§ Required action:
From the entries below, retype only the lines from the one with "else if l.d.slots" through the one with "def roleFree (t", exactly as written.

§ Given entries:
● ● ●

-- ==== Sys2Proof/Machine/Placing.lean ====
section
/-! DEFINITION. Placement, binding, spawn queues, pinned routes, pre-emption and resumption (R72 to R74, R84 to R91, R118,
R212, R213, R308, R309, R331). -/

namespace Sys2Proof.Machine

/-! ### Tiles of a launch (R72 to R74, R79, R85) -/

/-- The compute rectangle of a descriptor, row by row. -/
def rectTiles (d : LaunchDesc) : List Nat :=
  (List.range d.h).flatMap fun y => (List.range d.w).map fun x => (d.y0 + y) * 64 + d.x0 + x
/-- The spouts of a descriptor: W for a gateway launch, W x H for one that may take either. -/
def spoutTiles (d : LaunchDesc) : List Nat := (List.range (if d.cls = 2 then d.w * d.h else d.w)).map fun i => 2048 + d.x0 + i
/-- The placements that a descriptor allows, in order of preference. -/
def placements (d : LaunchDesc) : List (List Nat) :=
  match d.cls with
  | 0 => [rectTiles d]
  | 1 => [spoutTiles d]
  | _ => [rectTiles d, spoutTiles d]
/-- Whether a tile may take units of a job: it is there, not retiring, and no other job's (R212). -/
def tileTakes (t : Tile) (job : Word) : Bool :=
  t.present && !t.retiring && (match t.tenant with
    | none => true
    | some j => j = job)
/-- Whether a slot may take a unit of a launch: it is free (R72), or its unit was pre-empted for that very launch and only waits to
resume on it (R87; DEDUCED, log 26). -/
def slotTakes (serial : Nat) (l : Slot) : Bool :=
  l.ph = .free && l.heldBy.isNone && l.owned ≠ 0 && (l.saved = [] || l.freedFor = some serial)
/-- The slots of a tile that may take a node's units. -/
def slotsFor (t : Tile) (serial : Nat) : List Nat := (List.range 16).filter fun i => slotTakes serial (t.slots.toList.getD i (Slot.reset i))
/-- The physical slots a node takes on a tile, if they are to be had (R73). -/
def chooseSlots (t : Tile) (l : Launch) : Option (List Nat) :=
  let is := slotsFor t l.serial
  if l.d.det then (if (List.range l.d.slots).all is.contains then some (List.range l.d.slots) else none)
  else if l.d.slots ≤ is.length then some (is.take l.d.slots) else none
/-- Whether a role can be had for a launch: nobody holds it, or its holder, which keeps it while away, was pre-empted for that
launch (R74, R87; DEDUCED, log 26). -/
def roleFree (t : Tile) (serial : Nat) (role : Option (Nat × Nat)) : Bool :=
  role.all fun (i, uid) =>
    let l := t.slots.toList.getD i (Slot.reset i)
    l.freedFor = some serial && l.saved.any fun c => c.uid = uid
/-- Whether no unit that is away, or is being restored, has to be back before a node of this priority is placed on the tile (R87). -/
def noneWait (t : Tile) (prio : Nat) : Bool := t.slots.toList.all fun l =>
  (l.saved.all fun c => c.d.prio < prio) && (l.ph ≠ .saving || l.ctx.preempting || decide (l.ctx.d.prio < prio))
/-- Whether a tile can take a node now. -/
def tileReady (s : State) (l : Launch) (n : Node) : Bool :=
  let t := tileAt s n
  tileTakes t l.job && noneWait t l.d.prio && (chooseSlots t l).isSome &&
  (l.d.matS.isNone || roleFree t l.serial t.matRole) && (l.d.copyS.isNone || roleFree t l.serial t.copyRole)
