-- ==== Sys2Proof/Machine/Replies.lean ====
section
/-! DEFINITION. What happens to a parked slot: its replies, its limits, its supervisor's messages; and round boundaries
(R77, R92, R104, R197, R212, R222, R223, R241, R348). -/

namespace Sys2Proof.Machine

/-! ### Replies (R104, R192, R241) -/

/-- Writes results full at once. -/
def putAll (ws : List (Reg × VVal)) (c : Ctx) : Ctx := ws.foldl (fun c (g, x) => if realReg g then putReg c g x else c) c
/-- A global form completes with what a reply brings; an atomic is a recorded event. -/
def finishGlobal (s : State) (w : Who) (c : Ctx) (p : Park) (a : MemReply) : State :=
  let s := finish s w (putAll (globalResults c p.form p.va a))
  if isAtomic p.form then countRec s w.slot w.uid else s
/-- Whether a form reads memory by pieces (R105, R162, R263). -/
def readsPieces : Instr → Bool
  | .protLoad _ _ _ _ => true
  | .tdSet _ _ _ _ => true
  | .launch _ _ _ => true
  | .graphAdd _ _ _ _ => true
  | _ => false
/-- GLOBAL_REPLY_LAND: a walk is done, a piece has been read, the atomic of a commit is answered, or the form completes or
faults (R238, R241, R246, R252). -/
def evGlobalReplyLand (w : Who) (a : MemReply) (s : State) : State :=
  match waitOf s w with
  | none => s
  | some (c, p) =>
    match a with
    | .done => match p.form with
      | .xlat _ d _ => finishXlat s w c d p.va
      | _ => walkNow s w
    | .fail code aux => failReply s w c p code aux
    | .data b => if readsPieces p.form then morePiece s w b else finishGlobal s w c p a
    | .old x => match p.form, c.region with
      | .rgnCommit _ cc, some g => commitAtom s w g cc x
      | _, _ => finishGlobal s w c p a

/-- Results of a service form. -/
def svcResults (i : Instr) (v : Word) : List (Reg × VVal) :=
  match i with
  | .launch _ d _ => [(.s d, sval v)]
  | .graphOpen _ d => [(.s d, sval v)]
  | .graphAdd _ d _ _ => [(.s d, sval v)]
  | .doneWait _ _ _ d _ => [(.s d, sval v)]
  | .phaseEnter _ d _ => [(.s d, sval v)]
  | .phaseLeave _ d => [(.s d, sval v)]
  | .demClose _ d => [(.s d, sval v)]
  | .gwTake _ d _ => [(.s d, sval v)]
  | .elog _ _ _ d _ => [(.s d, sval v)]
  | _ => []
/-- SERVICE_REPLY_LAND: every fault is raised when the reply lands, every result written full (R104). A descriptor's fault tells
the descriptor's address (R80); a LAUNCH reply sets the wake flag (R97); a mark is a recorded event (R339). -/
def evServiceReplyLand (w : Who) (a : SvcReply) (s : State) : State :=
  match waitOf s w with
  | none => s
  | some (c, p) =>
    match invAnswer s w c p a with
    | some s => s
    | none =>
    if a.code ≠ 0 then faultWait s w a.code (if a.code = fDescriptor then p.va else a.va) a.aux
    else match p.form with
      | .rcBind _ _ _ d => bindReply s w c d a.val.toNat
      | .xchSend _ _ _ _ _ _ _ => phaseReply s w a
      | .launch _ _ _ => finish s w fun c => { putAll (svcResults p.form a.val) c with wake := true }
      | .recMark _ _ => countRec (finish s w id) w.slot w.uid
      | _ => finish s w (putAll (svcResults p.form a.val))
/-- RESULT_LANDING (R113, R116). -/
def evResultLanding (r : SlotRef) (uid : Nat) (dst : Reg) (val : VVal) (s : State) : State := landed s r uid dst val

/-! ### Limits (R92, R222, R223) -/

/-- Takes back at once what a parked instruction has begun. -/
def takeBack (s : State) (w : Who) (p : Park) : State :=
  match p.kind, p.form with
  | .sync, _ => dropWaiter s w.slot.node w
  | .sfu id, _ => dropSfu s w.slot id
  | .calAt _, _ => dropCalWait s w.slot w.uid p
  | .cond, .chDeleg _ _ _ _ ex => stayEp s ⟨w.slot.pkg, w.slot.tile, ex.toNat⟩
  | .reply, .chAccept _ ep _ _ _ => revertEp s (ownEp w.slot ep)
  | .reply, .demClose _ _ => dropClose s w
  | .reply, .doneWait _ _ _ _ _ => dropWaits s w
  | .reply, .phaseEnter _ _ _ => undoPhase s w
  | .reply, .phaseLeave _ _ => undoPhase s w
  | _, _ => s
/-- Whether a parked instruction's request lies at another party, which must agree to give it back (R165, R223). -/
def mustWithdraw (p : Park) : Bool :=
  p.kind = .reply && match p.form with
    | .chOpen _ _ _ _ => true
    | _ => p.limKind = 1 && p.aux ≠ [1]
/-- Sends the withdrawal of a request that waits elsewhere; the slot stays parked until its answer (R165, R223). -/
def withdraw (s : State) (w : Who) (c : Ctx) (p : Park) : State :=
  let s := modUnit s w.slot w.uid fun c => { c with park := c.park.map fun p => { p with kind := .withdraw } }
  match p.form with
  | .chOpen _ ep _ _ =>
    let q := openReqOf s w (ownEp w.slot ep) c.d.job
    if hasPkg s q.target.pkg then
      sendMsg s w.slot w.slot.node q.target.node 1 1 (openSpace w.slot q.target) (pinOf c) false (.openWithdrawalLand q)
    else push s s.now phLand (slotKey w.slot) (.openWithdrawalAnswerLand w false)
  | _ => sendWithdrawal s w c p
/-- Whether a wait for a word of a scratchpad is over but for the record log, whose hold WAITLIM does not bound (R337). -/
def heldByLog (s : State) (w : Who) (p : Park) : Bool :=
  let n := if isRemote p.va then remoteHome p.va else w.slot.node
  let t := tileAt s n
  (t.waiters.any fun x => x.q.who = w && !spWaits t x.q) || (p.kind = .sync && match p.form with
    | .ldvSync _ _ _ _ _ _ _ => (ldvWords p.va.toNat).all (padFull t)
    | _ => false)
/-- WAIT_LIMIT_EXPIRY (R222, R223). For a unit that is away, or that only the record log holds, it is tried again: such a unit cannot
take a trap now (R337). -/
def evWaitLimitExpiry (w : Who) (s : State) : State :=
  match waitOf s w with
  | none => s
  | some (c, p) =>
    if isAway s w.slot w.uid ∨ heldByLog s w p then push s (s.now + 1) phStart (slotKey w.slot) (.waitLimitExpiry w)
    else if p.kind = .withdraw ∨ p.limKind = 0 then s
    else if mustWithdraw p then withdraw s w c p
    else faultWait (takeBack s w p) w fWaitLimit (if p.limKind = 1 then p.va else 0) (limitAux p)
/-- Whether a parked instruction cannot be taken back, so that the fault of an open packet is taken as it completes (R92). -/
def mustFinish (c : Ctx) (p : Park) : Bool :=
  match p.kind with
  | .reply => match p.form with
    | .chAccept _ _ _ _ _ => false
    | _ => p.limKind ≠ 1
  | .withdraw => true
  | _ => (c.region.map (·.committing)).getD false
/-- PACKET_OPEN_LIMIT: a parked round has made the count 65 (R92). -/
def evPacketOpenLimit (r : SlotRef) (uid : Nat) (s : State) : State :=
  match (unitAt s r uid).bind fun c => c.park.map fun p => (c, p) with
  | none => s
  | some (c, p) =>
    let due (s : State) : State := modUnit s r uid fun c => { c with park := c.park.map fun p => { p with limitDue := true } }
    match c.packet with
    | none => s
    | some (e, n) =>
      if n < 64 ∨ p.limitDue then s
      else if mustWithdraw p then withdraw (due s) ⟨r, uid, p.id⟩ c p
      else if mustFinish c p then due s
      else takeFault (takeBack s ⟨r, uid, p.id⟩ p) r uid fPacket 0 (BitVec.ofNat 64 e)

/-! ### Supervisor messages (R348) -/

/-- SUPERVISOR_MESSAGE_LAND (R348, R349). -/
def evSupervisorMessageLand (m : SupMsg) (s : State) : State := landMsg s m
/-- SUPERVISOR_MESSAGE_RESEND: 64 cycles after a busy reply the sender's tile sends the message again, pinned for a deterministic
unit (R309, R348). -/
def evSupervisorMessageResend (m : SupMsg) (s : State) : State :=
  let pin := ((slotUnits (slotAt s m.src)).find? fun c => c.d.job = m.job && c.d.det).bind pinOf
  sendMsg s m.src m.src.node m.dst.node 11 1 [] pin false (.supervisorMessageLand m)

/-! ### Round boundaries (R92, R197, R212) -/

/-- The last round before the present one in which a tile's clock went; a pattern of held rounds repeats after 16 (R365). -/
def lastRound (s : State) (n : Node) : Option Nat :=
  ((List.range 16).map fun k => roundOf s n.pkg - 1 - k).find? fun r => r < roundOf s n.pkg && !holds (heldCount s n) r
/-- Whether a slot owned turns and stayed parked for the whole of a round that is over. -/
def parkedRound (base round : Nat) (l : Slot) : Bool :=
  l.ph = .bound && l.owned ≠ 0 && match l.ctx.park with
    | some p => decide (p.since < base + 16 * round)
    | none => false
/-- Counts the round just over for the open packets of parked slots (R92). -/
def countParked (s : State) (n : Node) : State :=
  match lastRound s n with
  | none => s
  | some k => (List.range 16).foldl (fun s i =>
    let r : SlotRef := ⟨n.pkg, n.id, i⟩
    let l := slotAt s r
    match l.ctx.packet with
    | none => s
    | some (e, m) =>
      if parkedRound (pkgAt s n.pkg).cycleBase k l then
        if 64 ≤ m then push s s.now phStart (slotKey r) (.packetOpenLimit r l.ctx.uid)
        else modCtx s r fun c => { c with packet := some (e, m + 1) }
      else s) s
/-- Whether an endpoint keeps its tile's tenancy. -/
def epHolds (x : Endpoint) : Bool :=
  x.st = .opened || x.st = .peerClosed || x.st = .forwarding || x.held.isSome || x.gran.isSome
/-- Whether nothing of a tenant is left on a tile (R212). -/
def tenancyOver (t : Tile) (job : Word) : Bool :=
  (tileUnits t).all (fun x => x.2.d.job ≠ job) && t.slots.toList.all (fun l => l.heldBy.isNone) &&
  (t.copy ++ t.mx.cmds).all (fun q => q.job ≠ job) && t.sfu.all (fun q => q.job ≠ job) &&
  t.eps.all (fun x => !epHolds x.2) && t.waiters.all fun w => w.isLocal || w.q.job ≠ job
/-- Ends a tenancy that is over (R212). -/
def endTenancy (s : State) (n : Node) : State :=
  match (tileAt s n).tenant with
  | none => s
  | some job => if tenancyOver (tileAt s n) job then askWork (modTile s n fun t => { t with tenant := none }) n else s
/-- ROUND_BOUNDARY: ownership changes, open packets, the end of a tenancy. In a held round nothing in the island advances
(R365). -/
def evRoundBoundary (n : Node) (s : State) : State :=
  if isHeld s n then s else endTenancy (turnBoundary (countParked s n) n) n

end Sys2Proof.Machine
end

● ● ●

§ Solution below:
  else if l.d.slots ≤ is.length then some (is.take l.d.slots) else none
/-- Whether a role can be had for a launch: nobody holds it, or its holder, which keeps it while away, was pre-empted for that
launch (R74, R87; DEDUCED, log 26). -/
def roleFree (t : Tile) (serial : Nat) (role : Option (Nat × Nat)) : Bool :=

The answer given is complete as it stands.